◆ Data records ◆

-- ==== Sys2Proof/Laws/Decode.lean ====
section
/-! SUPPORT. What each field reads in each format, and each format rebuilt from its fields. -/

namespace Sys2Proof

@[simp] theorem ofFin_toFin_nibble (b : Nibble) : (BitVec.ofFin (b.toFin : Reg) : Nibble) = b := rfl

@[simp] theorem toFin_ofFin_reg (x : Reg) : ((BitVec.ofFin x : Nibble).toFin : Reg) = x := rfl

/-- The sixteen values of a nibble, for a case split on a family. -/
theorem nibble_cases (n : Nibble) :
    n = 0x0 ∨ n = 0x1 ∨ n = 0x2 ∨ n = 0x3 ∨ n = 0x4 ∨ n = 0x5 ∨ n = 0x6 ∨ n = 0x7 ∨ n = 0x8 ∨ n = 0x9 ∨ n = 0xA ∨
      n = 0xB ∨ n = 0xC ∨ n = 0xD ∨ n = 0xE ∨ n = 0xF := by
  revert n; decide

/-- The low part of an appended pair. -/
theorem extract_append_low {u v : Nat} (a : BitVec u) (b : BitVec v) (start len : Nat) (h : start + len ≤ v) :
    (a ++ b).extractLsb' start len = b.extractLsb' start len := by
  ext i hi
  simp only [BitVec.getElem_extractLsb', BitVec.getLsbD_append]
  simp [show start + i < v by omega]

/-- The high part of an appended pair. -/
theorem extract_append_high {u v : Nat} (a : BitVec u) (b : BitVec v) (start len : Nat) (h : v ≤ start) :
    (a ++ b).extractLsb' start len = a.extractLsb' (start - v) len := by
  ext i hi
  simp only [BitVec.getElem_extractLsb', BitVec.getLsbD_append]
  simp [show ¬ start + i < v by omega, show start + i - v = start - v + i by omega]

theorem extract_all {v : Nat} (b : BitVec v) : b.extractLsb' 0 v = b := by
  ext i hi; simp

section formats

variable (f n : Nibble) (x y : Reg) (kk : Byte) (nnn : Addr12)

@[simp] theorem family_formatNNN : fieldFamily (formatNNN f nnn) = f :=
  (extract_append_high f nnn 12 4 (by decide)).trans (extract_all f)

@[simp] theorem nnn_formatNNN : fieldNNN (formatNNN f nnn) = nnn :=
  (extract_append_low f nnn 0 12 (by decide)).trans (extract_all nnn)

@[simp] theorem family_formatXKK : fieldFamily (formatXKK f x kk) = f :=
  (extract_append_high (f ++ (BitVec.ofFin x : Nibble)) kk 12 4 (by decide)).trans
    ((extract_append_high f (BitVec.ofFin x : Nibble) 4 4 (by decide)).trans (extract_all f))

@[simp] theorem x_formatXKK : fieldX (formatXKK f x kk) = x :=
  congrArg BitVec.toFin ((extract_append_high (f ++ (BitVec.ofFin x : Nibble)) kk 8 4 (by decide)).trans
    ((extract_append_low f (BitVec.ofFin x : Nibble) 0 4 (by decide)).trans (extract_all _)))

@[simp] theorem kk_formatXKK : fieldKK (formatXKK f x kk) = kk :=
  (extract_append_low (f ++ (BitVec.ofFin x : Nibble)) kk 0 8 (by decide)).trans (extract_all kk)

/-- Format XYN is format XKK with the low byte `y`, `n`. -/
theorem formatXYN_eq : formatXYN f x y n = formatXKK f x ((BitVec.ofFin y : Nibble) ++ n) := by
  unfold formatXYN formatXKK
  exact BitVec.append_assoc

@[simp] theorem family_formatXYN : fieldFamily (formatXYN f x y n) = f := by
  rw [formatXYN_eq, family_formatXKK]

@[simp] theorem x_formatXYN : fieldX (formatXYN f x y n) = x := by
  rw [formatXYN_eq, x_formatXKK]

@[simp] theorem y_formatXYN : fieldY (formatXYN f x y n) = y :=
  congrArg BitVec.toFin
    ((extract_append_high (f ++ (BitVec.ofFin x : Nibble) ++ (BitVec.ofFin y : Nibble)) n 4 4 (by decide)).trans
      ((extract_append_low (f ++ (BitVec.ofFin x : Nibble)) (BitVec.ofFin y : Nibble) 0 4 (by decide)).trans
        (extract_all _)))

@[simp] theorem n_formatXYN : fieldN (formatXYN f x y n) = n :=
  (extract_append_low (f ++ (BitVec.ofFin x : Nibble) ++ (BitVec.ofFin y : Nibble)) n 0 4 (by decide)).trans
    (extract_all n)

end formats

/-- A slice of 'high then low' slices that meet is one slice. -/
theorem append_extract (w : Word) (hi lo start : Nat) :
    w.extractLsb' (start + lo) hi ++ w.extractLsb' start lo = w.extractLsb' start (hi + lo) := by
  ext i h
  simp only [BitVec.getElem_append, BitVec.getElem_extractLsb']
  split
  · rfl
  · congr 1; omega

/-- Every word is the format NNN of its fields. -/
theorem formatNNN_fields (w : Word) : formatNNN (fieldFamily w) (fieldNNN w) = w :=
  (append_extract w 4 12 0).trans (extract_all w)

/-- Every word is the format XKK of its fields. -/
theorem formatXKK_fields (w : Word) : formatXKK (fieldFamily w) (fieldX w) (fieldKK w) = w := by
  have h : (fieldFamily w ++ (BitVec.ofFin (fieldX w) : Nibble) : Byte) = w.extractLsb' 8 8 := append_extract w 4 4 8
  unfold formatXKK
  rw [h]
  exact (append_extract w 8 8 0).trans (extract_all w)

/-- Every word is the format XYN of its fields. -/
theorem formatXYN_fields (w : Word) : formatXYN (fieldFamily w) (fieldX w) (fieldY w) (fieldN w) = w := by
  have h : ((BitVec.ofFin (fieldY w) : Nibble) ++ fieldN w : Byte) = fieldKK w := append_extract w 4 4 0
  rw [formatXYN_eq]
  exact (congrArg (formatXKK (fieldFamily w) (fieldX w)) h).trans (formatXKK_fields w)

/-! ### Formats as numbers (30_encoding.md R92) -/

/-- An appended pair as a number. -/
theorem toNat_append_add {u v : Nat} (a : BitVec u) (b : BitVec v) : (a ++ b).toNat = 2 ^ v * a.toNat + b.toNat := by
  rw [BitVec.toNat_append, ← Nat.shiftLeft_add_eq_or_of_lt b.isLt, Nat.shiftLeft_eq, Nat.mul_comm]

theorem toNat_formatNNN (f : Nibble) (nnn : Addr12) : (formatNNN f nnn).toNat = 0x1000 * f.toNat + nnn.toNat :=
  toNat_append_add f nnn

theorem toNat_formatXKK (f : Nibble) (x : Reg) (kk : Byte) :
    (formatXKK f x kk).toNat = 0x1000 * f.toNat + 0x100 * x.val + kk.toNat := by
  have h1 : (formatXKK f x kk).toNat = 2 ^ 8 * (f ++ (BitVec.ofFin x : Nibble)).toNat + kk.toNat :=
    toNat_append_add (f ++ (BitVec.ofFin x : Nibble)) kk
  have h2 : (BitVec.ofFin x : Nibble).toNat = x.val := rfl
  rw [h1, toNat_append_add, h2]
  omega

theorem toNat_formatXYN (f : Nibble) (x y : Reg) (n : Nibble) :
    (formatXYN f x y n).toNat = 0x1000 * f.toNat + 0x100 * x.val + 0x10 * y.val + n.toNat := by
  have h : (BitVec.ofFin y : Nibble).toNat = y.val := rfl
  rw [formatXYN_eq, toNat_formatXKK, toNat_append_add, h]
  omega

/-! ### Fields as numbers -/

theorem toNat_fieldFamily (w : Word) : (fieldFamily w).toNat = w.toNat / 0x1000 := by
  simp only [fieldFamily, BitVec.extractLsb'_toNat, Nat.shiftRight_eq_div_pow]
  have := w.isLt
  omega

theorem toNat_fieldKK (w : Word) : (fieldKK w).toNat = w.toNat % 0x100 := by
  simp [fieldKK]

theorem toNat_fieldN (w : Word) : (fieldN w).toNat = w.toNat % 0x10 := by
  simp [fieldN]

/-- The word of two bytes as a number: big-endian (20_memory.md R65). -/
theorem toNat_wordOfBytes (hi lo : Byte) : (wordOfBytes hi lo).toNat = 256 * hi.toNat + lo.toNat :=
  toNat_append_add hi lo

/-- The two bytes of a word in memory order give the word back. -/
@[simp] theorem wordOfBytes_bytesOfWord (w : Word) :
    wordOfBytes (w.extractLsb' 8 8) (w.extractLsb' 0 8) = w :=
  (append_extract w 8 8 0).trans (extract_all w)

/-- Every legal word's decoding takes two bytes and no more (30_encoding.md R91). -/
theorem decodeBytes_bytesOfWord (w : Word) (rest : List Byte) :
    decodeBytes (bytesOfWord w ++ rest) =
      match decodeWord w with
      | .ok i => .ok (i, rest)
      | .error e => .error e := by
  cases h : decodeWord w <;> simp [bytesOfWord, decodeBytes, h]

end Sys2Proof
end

---

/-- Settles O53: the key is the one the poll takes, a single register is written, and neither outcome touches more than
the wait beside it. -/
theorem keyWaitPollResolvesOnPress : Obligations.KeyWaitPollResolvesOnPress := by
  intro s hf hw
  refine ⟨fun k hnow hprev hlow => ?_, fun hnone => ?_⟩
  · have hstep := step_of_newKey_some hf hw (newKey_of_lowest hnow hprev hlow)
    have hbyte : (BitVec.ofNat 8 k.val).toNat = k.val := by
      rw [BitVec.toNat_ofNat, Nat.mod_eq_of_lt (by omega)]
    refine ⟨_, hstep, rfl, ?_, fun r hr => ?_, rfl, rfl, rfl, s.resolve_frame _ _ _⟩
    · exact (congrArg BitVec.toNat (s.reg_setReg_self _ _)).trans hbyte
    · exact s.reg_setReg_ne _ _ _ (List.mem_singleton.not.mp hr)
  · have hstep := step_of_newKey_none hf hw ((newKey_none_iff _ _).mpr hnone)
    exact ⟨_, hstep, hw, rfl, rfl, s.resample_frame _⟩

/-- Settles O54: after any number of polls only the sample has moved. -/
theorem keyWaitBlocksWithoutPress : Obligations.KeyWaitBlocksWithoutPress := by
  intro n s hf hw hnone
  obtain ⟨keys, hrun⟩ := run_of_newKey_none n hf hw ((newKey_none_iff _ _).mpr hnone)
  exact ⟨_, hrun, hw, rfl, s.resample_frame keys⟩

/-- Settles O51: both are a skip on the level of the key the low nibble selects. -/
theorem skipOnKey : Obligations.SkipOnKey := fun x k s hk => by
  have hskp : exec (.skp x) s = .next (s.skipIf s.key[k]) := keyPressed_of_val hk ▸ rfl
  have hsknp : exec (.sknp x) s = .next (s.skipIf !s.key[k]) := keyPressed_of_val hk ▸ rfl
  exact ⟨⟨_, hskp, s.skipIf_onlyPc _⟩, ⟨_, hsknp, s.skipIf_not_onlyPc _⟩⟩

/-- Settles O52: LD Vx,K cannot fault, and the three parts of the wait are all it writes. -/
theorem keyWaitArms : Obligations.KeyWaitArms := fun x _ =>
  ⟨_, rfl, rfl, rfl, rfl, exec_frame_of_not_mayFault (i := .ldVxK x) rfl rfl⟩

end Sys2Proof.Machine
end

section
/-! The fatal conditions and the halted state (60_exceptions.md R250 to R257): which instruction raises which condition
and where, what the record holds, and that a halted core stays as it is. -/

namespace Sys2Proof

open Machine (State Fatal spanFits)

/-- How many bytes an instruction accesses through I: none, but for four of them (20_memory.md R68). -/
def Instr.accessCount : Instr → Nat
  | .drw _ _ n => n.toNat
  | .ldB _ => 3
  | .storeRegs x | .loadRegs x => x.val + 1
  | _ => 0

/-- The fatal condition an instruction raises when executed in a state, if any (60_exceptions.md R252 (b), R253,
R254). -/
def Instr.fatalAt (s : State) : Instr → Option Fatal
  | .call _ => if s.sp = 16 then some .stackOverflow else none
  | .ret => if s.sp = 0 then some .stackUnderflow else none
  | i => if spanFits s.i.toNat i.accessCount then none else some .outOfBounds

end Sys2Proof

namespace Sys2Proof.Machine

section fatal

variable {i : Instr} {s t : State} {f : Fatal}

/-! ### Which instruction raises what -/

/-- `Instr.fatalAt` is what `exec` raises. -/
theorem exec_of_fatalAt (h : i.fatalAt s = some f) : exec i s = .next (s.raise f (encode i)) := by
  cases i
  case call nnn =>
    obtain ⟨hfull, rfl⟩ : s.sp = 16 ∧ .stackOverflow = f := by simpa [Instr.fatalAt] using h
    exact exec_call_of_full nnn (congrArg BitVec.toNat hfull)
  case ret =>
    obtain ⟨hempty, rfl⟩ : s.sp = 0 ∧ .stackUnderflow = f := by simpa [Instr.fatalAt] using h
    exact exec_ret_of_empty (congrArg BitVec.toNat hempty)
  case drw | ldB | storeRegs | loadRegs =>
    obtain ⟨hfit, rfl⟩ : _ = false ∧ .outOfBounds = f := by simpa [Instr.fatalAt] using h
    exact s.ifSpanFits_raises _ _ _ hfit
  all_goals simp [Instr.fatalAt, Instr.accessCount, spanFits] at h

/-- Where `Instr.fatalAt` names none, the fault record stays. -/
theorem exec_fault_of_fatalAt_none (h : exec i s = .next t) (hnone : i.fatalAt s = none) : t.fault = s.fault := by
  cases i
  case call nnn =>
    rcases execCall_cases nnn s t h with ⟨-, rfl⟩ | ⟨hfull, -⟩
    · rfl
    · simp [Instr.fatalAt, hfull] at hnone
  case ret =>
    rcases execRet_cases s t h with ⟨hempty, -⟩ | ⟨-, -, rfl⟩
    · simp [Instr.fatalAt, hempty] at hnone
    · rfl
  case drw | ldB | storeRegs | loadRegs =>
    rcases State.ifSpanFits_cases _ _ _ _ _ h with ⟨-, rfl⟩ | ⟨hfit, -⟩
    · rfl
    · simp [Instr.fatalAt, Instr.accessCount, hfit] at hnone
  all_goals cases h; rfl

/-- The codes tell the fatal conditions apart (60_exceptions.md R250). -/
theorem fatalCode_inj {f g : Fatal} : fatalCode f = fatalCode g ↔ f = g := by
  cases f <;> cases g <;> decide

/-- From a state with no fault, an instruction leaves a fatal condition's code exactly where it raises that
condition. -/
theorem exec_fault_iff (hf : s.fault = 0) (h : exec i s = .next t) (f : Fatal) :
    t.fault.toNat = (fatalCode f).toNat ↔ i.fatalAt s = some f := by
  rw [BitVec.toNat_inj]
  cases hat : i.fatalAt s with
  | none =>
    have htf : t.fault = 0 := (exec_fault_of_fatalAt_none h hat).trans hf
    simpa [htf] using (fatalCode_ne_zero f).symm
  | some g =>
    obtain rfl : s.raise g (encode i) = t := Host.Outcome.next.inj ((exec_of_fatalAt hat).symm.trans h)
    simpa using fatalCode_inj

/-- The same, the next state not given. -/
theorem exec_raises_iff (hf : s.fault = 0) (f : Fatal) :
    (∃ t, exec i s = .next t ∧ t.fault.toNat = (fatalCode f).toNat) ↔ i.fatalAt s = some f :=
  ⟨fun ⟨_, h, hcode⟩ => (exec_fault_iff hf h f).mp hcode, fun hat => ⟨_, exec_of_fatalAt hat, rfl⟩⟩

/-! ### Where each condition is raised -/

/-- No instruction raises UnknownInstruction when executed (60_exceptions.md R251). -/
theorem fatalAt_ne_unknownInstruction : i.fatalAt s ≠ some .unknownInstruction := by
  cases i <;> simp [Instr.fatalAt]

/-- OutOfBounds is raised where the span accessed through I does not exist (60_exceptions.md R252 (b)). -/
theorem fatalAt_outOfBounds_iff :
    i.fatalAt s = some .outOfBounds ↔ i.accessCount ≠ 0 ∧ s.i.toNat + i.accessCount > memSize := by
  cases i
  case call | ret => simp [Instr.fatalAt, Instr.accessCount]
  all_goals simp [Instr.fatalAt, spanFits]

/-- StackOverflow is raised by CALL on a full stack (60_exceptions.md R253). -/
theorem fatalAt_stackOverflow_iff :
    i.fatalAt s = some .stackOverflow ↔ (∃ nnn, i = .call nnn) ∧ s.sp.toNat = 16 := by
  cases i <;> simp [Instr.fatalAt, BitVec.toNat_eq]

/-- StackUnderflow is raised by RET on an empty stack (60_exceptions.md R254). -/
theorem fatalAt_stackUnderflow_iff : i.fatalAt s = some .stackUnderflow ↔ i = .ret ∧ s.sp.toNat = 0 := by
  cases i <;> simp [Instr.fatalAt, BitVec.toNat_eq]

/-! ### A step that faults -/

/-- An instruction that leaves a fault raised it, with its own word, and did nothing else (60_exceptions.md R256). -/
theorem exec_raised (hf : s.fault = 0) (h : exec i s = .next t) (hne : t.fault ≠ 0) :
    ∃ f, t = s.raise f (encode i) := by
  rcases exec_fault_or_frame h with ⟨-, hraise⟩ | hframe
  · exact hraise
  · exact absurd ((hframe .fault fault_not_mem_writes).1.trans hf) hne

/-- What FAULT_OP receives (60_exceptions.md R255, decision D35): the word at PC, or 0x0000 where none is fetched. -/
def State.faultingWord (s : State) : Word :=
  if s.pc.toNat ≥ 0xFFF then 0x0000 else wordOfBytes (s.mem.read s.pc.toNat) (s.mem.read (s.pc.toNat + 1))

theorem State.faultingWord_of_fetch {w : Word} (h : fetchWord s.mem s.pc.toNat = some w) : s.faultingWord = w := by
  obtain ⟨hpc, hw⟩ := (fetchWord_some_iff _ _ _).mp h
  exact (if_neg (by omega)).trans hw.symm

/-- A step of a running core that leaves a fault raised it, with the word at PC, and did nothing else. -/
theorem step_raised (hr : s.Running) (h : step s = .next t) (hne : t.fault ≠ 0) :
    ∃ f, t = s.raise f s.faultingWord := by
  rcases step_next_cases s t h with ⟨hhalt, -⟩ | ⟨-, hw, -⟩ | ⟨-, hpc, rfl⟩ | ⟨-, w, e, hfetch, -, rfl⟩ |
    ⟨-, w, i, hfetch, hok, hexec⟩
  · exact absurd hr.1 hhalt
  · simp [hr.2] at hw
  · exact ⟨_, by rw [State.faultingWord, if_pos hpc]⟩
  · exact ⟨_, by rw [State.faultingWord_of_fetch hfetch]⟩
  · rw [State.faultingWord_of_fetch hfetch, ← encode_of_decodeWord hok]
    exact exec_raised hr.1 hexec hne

...

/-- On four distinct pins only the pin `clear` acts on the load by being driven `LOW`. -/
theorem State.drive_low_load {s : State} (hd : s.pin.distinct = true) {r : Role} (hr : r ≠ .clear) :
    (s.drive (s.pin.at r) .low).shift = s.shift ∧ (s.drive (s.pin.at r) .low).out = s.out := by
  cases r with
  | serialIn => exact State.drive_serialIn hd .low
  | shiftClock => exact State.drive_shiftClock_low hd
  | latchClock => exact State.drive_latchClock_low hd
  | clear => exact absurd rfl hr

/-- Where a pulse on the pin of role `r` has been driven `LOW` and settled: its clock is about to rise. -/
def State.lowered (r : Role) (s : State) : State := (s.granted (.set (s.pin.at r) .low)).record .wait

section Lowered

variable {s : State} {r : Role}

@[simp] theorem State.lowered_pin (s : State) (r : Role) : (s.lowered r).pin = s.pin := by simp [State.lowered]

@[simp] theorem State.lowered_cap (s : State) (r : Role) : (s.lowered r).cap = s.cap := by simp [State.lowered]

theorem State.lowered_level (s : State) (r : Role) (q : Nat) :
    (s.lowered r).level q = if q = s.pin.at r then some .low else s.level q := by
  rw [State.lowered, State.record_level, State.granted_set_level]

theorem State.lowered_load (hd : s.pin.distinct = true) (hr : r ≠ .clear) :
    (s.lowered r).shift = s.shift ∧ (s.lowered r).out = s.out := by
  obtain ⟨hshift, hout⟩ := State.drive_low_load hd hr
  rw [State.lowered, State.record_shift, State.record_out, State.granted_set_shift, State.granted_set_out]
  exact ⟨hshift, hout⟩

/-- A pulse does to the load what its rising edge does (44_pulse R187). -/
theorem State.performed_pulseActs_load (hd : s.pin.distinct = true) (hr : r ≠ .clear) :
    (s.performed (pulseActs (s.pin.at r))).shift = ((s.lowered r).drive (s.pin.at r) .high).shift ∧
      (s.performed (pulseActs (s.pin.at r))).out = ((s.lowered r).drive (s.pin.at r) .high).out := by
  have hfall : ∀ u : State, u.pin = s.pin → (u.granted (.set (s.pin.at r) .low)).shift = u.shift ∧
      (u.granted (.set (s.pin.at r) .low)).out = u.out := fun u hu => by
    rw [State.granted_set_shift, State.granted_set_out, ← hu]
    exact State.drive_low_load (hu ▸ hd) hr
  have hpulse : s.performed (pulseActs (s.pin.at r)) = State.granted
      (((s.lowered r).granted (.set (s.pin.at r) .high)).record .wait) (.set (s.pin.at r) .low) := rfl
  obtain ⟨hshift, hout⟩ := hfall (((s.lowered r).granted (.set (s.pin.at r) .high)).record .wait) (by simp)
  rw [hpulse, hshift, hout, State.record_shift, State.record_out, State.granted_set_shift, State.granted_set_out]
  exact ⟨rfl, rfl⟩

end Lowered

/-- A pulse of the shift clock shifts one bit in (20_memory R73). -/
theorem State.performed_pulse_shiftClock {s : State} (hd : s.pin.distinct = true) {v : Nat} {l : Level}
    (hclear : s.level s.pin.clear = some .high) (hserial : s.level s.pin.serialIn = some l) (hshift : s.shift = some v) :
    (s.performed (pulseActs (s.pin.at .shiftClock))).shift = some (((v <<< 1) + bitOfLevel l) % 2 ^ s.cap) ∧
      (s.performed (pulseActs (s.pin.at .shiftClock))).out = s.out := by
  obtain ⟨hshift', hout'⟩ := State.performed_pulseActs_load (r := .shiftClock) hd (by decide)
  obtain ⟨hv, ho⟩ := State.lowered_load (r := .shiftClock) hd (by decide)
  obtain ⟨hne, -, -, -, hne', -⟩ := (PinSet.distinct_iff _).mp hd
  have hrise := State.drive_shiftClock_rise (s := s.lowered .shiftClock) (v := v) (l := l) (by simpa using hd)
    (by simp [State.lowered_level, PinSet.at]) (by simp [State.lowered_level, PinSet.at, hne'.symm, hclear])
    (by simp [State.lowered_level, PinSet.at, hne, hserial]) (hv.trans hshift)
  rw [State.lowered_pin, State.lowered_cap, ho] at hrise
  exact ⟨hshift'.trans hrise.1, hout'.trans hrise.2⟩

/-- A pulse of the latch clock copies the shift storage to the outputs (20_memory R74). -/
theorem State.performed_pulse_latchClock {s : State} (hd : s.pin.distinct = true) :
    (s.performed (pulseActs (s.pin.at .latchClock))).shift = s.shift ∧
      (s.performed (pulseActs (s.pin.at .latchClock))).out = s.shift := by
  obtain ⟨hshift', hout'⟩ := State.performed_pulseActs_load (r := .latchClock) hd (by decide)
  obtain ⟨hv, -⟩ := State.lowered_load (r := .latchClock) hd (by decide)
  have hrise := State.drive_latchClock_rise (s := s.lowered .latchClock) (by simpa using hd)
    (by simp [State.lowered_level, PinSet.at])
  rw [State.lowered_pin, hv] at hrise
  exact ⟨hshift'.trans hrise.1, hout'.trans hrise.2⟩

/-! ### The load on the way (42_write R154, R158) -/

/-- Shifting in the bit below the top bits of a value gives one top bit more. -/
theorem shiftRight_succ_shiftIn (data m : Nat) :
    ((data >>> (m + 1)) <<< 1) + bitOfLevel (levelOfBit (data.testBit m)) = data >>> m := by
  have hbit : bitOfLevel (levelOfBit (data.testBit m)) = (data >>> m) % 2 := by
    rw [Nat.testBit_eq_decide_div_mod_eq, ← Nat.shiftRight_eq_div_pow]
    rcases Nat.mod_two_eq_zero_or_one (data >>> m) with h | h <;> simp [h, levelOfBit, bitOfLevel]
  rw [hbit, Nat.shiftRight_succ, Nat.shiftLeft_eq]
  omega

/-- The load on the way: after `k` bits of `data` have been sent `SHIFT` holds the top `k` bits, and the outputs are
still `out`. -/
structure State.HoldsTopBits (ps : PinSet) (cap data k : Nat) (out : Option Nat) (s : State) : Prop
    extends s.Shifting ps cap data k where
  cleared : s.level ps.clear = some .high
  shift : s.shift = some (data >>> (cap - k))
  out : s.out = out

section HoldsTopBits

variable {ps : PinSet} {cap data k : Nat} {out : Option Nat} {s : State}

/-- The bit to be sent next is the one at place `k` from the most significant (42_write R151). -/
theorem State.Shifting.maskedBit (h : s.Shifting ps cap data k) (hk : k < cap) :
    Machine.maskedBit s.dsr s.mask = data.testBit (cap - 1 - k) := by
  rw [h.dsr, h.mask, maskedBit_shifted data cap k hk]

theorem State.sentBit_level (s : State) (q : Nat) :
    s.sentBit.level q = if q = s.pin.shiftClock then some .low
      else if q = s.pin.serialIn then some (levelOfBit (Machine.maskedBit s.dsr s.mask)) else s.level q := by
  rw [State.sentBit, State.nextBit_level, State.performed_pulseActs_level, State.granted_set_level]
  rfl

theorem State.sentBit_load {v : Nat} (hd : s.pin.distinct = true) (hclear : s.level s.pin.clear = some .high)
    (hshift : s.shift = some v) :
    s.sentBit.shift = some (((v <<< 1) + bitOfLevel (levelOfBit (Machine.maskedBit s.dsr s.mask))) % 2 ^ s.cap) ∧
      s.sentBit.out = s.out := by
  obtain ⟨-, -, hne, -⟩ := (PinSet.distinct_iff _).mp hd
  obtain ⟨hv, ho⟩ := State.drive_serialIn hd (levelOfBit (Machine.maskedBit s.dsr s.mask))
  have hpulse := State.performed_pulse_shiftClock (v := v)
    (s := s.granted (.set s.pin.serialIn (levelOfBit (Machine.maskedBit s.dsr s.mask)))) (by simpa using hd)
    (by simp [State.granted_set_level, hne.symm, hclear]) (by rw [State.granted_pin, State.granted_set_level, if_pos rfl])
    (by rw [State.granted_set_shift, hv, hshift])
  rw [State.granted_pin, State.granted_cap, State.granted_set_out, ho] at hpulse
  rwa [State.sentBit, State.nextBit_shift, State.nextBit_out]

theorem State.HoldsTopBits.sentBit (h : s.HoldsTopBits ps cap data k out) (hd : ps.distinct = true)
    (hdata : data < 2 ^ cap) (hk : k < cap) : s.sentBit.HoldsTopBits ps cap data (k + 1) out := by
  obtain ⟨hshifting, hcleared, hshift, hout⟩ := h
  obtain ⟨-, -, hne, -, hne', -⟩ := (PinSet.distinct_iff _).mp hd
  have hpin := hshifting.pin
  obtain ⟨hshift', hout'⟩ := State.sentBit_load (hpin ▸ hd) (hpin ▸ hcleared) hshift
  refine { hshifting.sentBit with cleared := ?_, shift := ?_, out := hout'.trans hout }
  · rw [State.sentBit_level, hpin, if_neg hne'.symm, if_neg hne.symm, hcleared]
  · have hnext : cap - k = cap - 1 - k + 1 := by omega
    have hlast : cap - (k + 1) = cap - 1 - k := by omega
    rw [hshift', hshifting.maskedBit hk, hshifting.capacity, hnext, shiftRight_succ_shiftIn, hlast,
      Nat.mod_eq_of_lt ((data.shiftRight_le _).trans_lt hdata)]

◆ Problem ◆
Above are the records; repeat exactly the lines from the one holding "-- ==== Sys2Proof/Laws/Decode.lean" down to the one holding "simp [show ¬", end lines included.

◆ Answer box ◆
-- ==== Sys2Proof/Laws/Decode.lean ====
section
/-! SUPPORT. What each field reads in each format, and each format rebuilt from its fields. -/

namespace Sys2Proof

@[simp] theorem ofFin_toFin_nibble (b : Nibble) : (BitVec.ofFin (b.toFin : Reg) : Nibble) = b := rfl

@[simp] theorem toFin_ofFin_reg (x : Reg) : ((BitVec.ofFin x : Nibble).toFin : Reg) = x := rfl

/-- The sixteen values of a nibble, for a case split on a family. -/
theorem nibble_cases (n : Nibble) :
    n = 0x0 ∨ n = 0x1 ∨ n = 0x2 ∨ n = 0x3 ∨ n = 0x4 ∨ n = 0x5 ∨ n = 0x6 ∨ n = 0x7 ∨ n = 0x8 ∨ n = 0x9 ∨ n = 0xA ∨
      n = 0xB ∨ n = 0xC ∨ n = 0xD ∨ n = 0xE ∨ n = 0xF := by
  revert n; decide

/-- The low part of an appended pair. -/
theorem extract_append_low {u v : Nat} (a : BitVec u) (b : BitVec v) (start len : Nat) (h : start + len ≤ v) :
    (a ++ b).extractLsb' start len = b.extractLsb' start len := by
  ext i hi
  simp only [BitVec.getElem_extractLsb', BitVec.getLsbD_append]
  simp [show start + i < v by omega]

/-- The high part of an appended pair. -/
theorem extract_append_high {u v : Nat} (a : BitVec u) (b : BitVec v) (start len : Nat) (h : v ≤ start) :
    (a ++ b).extractLsb' start len = a.extractLsb' (start - v) len := by
  ext i hi
  simp only [BitVec.getElem_extractLsb', BitVec.getLsbD_append]
  simp [show ¬ start + i < v by omega, show start + i - v = start - v + i by omega]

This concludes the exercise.